## Task to carry out:
Provide an exact copy of the lines from the beginning of the records through the line that includes "def withLen (n", and of no others.

Segment Start: Data for review

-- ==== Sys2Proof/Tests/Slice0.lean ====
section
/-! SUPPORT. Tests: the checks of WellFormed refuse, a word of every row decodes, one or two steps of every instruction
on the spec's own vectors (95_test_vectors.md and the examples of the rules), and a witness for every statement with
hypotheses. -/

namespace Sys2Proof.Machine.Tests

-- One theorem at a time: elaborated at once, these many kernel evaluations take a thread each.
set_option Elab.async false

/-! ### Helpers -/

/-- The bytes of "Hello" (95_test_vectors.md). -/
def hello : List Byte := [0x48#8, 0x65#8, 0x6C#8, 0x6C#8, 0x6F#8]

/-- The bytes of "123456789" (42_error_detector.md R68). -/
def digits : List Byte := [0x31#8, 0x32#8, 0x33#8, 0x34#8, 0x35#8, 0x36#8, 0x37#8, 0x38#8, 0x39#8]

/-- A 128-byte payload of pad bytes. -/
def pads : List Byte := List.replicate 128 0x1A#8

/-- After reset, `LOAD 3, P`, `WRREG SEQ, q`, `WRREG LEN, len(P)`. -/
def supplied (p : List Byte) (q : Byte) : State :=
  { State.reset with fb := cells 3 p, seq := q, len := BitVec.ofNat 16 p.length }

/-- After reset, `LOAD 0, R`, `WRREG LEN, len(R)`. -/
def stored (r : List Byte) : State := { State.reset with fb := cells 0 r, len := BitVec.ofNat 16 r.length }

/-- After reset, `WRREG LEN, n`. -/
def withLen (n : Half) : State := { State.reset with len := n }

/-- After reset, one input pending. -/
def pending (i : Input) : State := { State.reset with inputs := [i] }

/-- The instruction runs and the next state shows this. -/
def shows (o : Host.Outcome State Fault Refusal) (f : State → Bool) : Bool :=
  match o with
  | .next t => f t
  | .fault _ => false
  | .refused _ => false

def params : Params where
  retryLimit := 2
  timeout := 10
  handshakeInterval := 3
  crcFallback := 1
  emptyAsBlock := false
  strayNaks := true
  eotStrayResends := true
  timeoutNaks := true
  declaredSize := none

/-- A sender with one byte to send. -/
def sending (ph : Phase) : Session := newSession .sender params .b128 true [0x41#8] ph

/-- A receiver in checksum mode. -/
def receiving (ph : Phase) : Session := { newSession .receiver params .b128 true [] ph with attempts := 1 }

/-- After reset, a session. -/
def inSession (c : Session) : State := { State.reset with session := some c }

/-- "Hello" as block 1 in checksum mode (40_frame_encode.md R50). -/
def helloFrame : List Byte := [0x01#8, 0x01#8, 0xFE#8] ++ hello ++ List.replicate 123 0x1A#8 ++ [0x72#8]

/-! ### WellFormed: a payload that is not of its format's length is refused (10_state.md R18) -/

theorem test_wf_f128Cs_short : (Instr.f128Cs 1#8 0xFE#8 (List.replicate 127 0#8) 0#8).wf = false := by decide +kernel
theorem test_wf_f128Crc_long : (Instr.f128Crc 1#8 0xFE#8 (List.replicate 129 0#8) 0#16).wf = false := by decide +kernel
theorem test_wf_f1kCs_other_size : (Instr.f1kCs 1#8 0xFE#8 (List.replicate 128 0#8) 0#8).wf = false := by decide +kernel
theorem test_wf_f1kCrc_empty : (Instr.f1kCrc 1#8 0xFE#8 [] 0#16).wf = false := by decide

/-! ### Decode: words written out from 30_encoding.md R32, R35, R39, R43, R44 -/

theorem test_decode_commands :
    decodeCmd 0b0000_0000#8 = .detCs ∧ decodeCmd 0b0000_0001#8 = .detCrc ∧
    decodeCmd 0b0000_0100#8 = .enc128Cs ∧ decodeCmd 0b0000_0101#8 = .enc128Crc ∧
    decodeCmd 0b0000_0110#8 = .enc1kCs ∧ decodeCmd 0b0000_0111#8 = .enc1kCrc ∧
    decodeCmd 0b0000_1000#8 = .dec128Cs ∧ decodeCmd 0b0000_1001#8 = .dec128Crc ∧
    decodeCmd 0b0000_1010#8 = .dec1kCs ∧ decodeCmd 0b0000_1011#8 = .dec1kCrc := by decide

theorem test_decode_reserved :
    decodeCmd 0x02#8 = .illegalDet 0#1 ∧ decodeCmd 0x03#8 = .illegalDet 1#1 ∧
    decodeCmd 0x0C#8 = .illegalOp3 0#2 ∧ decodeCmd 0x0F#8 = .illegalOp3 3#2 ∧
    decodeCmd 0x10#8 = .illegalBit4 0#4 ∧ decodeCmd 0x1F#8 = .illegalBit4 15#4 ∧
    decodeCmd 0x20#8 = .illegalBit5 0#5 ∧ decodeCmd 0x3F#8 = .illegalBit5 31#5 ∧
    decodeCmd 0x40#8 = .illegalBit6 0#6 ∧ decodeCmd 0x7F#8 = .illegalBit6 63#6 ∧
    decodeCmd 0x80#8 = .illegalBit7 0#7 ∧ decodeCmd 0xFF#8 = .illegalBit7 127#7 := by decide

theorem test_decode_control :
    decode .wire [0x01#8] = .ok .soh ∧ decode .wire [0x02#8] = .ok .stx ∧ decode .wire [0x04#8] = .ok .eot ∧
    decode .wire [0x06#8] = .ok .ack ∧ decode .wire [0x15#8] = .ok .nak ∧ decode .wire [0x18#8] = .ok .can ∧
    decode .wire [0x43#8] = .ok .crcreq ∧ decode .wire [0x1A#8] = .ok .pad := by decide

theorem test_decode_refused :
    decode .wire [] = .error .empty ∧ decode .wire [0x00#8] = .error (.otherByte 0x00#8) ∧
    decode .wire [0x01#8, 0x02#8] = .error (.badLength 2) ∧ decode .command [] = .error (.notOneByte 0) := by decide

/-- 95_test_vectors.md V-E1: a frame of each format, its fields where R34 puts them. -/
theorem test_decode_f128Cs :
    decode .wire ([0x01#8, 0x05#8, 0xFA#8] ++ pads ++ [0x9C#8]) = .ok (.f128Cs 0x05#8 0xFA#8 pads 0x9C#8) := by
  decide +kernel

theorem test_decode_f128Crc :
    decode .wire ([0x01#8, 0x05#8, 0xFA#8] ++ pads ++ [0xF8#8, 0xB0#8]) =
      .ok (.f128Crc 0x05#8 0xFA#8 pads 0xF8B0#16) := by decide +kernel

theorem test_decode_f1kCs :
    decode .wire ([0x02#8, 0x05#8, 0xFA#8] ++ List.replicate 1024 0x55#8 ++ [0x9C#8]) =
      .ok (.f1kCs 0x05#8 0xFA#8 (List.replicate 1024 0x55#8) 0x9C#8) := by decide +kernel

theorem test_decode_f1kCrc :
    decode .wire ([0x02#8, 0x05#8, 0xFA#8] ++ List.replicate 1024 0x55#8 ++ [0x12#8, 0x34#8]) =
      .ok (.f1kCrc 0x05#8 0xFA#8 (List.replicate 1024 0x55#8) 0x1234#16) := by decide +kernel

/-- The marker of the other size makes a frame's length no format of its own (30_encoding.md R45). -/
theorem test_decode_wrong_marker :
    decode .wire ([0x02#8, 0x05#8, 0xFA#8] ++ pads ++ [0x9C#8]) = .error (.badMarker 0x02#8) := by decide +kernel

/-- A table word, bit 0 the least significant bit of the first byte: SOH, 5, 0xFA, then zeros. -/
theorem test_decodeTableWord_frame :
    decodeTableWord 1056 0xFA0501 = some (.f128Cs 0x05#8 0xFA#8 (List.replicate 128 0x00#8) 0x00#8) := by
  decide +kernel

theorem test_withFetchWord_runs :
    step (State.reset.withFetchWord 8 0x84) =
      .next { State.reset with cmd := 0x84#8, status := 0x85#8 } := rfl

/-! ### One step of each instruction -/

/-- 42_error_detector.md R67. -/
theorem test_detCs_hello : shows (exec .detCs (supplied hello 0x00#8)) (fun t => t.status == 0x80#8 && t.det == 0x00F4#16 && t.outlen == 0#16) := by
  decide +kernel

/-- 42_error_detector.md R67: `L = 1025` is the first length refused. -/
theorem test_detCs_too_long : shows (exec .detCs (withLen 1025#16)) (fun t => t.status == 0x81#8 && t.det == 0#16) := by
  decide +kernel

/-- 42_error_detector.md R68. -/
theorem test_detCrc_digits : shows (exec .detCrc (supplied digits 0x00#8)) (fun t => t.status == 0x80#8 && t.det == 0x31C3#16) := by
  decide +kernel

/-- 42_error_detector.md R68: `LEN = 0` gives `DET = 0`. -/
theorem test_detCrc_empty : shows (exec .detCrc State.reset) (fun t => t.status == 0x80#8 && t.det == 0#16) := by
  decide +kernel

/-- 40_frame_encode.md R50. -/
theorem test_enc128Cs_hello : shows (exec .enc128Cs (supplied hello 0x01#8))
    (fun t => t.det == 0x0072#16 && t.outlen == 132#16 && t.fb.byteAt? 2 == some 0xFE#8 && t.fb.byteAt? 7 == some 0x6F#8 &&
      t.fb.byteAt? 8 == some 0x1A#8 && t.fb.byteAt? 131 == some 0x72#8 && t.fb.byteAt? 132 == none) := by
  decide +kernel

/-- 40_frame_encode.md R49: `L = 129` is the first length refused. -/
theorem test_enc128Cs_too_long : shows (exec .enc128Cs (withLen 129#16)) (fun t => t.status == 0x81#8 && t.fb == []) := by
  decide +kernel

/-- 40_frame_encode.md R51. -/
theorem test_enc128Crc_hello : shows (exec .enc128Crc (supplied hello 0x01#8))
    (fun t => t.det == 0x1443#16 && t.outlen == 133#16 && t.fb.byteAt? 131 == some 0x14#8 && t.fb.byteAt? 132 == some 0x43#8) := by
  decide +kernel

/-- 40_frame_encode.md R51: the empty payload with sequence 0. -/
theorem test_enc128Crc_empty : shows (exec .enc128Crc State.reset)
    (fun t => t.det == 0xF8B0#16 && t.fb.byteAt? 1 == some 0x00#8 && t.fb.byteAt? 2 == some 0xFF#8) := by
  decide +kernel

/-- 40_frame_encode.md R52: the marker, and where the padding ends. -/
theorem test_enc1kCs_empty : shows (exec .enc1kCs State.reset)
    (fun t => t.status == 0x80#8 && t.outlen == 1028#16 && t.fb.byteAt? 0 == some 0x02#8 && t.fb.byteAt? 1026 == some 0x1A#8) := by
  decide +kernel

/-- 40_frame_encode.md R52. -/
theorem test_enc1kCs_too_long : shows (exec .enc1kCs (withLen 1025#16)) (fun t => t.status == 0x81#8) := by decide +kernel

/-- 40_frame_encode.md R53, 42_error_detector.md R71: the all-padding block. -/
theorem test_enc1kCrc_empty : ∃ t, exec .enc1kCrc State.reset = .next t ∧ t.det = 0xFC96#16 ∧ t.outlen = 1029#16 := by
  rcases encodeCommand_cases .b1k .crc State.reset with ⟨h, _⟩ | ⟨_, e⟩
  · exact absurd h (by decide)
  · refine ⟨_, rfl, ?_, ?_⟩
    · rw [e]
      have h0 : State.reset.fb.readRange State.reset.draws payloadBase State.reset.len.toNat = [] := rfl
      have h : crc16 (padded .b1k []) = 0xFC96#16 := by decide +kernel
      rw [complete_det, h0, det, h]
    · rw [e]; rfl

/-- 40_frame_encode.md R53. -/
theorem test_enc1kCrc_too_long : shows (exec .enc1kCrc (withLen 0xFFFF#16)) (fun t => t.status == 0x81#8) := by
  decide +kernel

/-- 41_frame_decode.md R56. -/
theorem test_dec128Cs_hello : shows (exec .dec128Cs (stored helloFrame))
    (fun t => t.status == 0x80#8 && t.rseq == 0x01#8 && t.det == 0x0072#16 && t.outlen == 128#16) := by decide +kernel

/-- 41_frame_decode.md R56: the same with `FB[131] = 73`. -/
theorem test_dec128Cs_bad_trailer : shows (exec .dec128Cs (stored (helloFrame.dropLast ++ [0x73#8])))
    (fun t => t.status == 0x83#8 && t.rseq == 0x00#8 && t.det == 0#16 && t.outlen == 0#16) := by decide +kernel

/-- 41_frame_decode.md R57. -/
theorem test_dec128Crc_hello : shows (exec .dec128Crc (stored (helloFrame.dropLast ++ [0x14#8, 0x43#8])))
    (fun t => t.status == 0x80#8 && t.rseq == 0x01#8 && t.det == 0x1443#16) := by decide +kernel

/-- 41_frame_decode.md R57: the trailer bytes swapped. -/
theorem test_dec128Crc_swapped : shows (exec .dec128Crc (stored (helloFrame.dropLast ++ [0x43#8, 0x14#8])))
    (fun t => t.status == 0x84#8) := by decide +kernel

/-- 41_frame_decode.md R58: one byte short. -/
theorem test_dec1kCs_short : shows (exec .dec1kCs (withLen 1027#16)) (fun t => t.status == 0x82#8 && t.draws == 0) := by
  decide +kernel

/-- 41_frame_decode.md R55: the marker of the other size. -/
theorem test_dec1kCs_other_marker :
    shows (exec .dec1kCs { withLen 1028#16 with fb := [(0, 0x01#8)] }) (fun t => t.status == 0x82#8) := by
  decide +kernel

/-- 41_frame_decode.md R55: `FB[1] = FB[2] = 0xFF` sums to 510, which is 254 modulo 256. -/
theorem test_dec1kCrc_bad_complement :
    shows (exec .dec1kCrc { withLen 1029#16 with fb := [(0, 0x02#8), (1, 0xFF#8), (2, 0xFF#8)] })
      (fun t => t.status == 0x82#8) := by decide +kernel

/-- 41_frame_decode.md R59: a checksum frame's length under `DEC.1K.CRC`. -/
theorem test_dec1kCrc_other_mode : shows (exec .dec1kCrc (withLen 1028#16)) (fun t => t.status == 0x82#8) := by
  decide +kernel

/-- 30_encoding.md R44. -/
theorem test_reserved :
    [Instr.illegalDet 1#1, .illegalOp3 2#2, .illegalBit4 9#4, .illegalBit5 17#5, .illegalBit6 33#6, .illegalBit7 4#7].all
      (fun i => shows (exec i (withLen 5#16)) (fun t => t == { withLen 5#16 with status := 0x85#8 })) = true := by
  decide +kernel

Segment End: Data for review

## Exercise answer:
-- ==== Sys2Proof/Tests/Slice0.lean ====
section
/-! SUPPORT. Tests: the checks of WellFormed refuse, a word of every row decodes, one or two steps of every instruction
on the spec's own vectors (95_test_vectors.md and the examples of the rules), and a witness for every statement with
hypotheses. -/

namespace Sys2Proof.Machine.Tests

-- One theorem at a time: elaborated at once, these many kernel evaluations take a thread each.
set_option Elab.async false

/-! ### Helpers -/

/-- The bytes of "Hello" (95_test_vectors.md). -/
def hello : List Byte := [0x48#8, 0x65#8, 0x6C#8, 0x6C#8, 0x6F#8]

/-- The bytes of "123456789" (42_error_detector.md R68). -/
def digits : List Byte := [0x31#8, 0x32#8, 0x33#8, 0x34#8, 0x35#8, 0x36#8, 0x37#8, 0x38#8, 0x39#8]

/-- A 128-byte payload of pad bytes. -/
def pads : List Byte := List.replicate 128 0x1A#8

/-- After reset, `LOAD 3, P`, `WRREG SEQ, q`, `WRREG LEN, len(P)`. -/
def supplied (p : List Byte) (q : Byte) : State :=
  { State.reset with fb := cells 3 p, seq := q, len := BitVec.ofNat 16 p.length }

/-- After reset, `LOAD 0, R`, `WRREG LEN, len(R)`. -/
def stored (r : List Byte) : State := { State.reset with fb := cells 0 r, len := BitVec.ofNat 16 r.length }

/-- After reset, `WRREG LEN, n`. -/
def withLen (n : Half) : State := { State.reset with len := n }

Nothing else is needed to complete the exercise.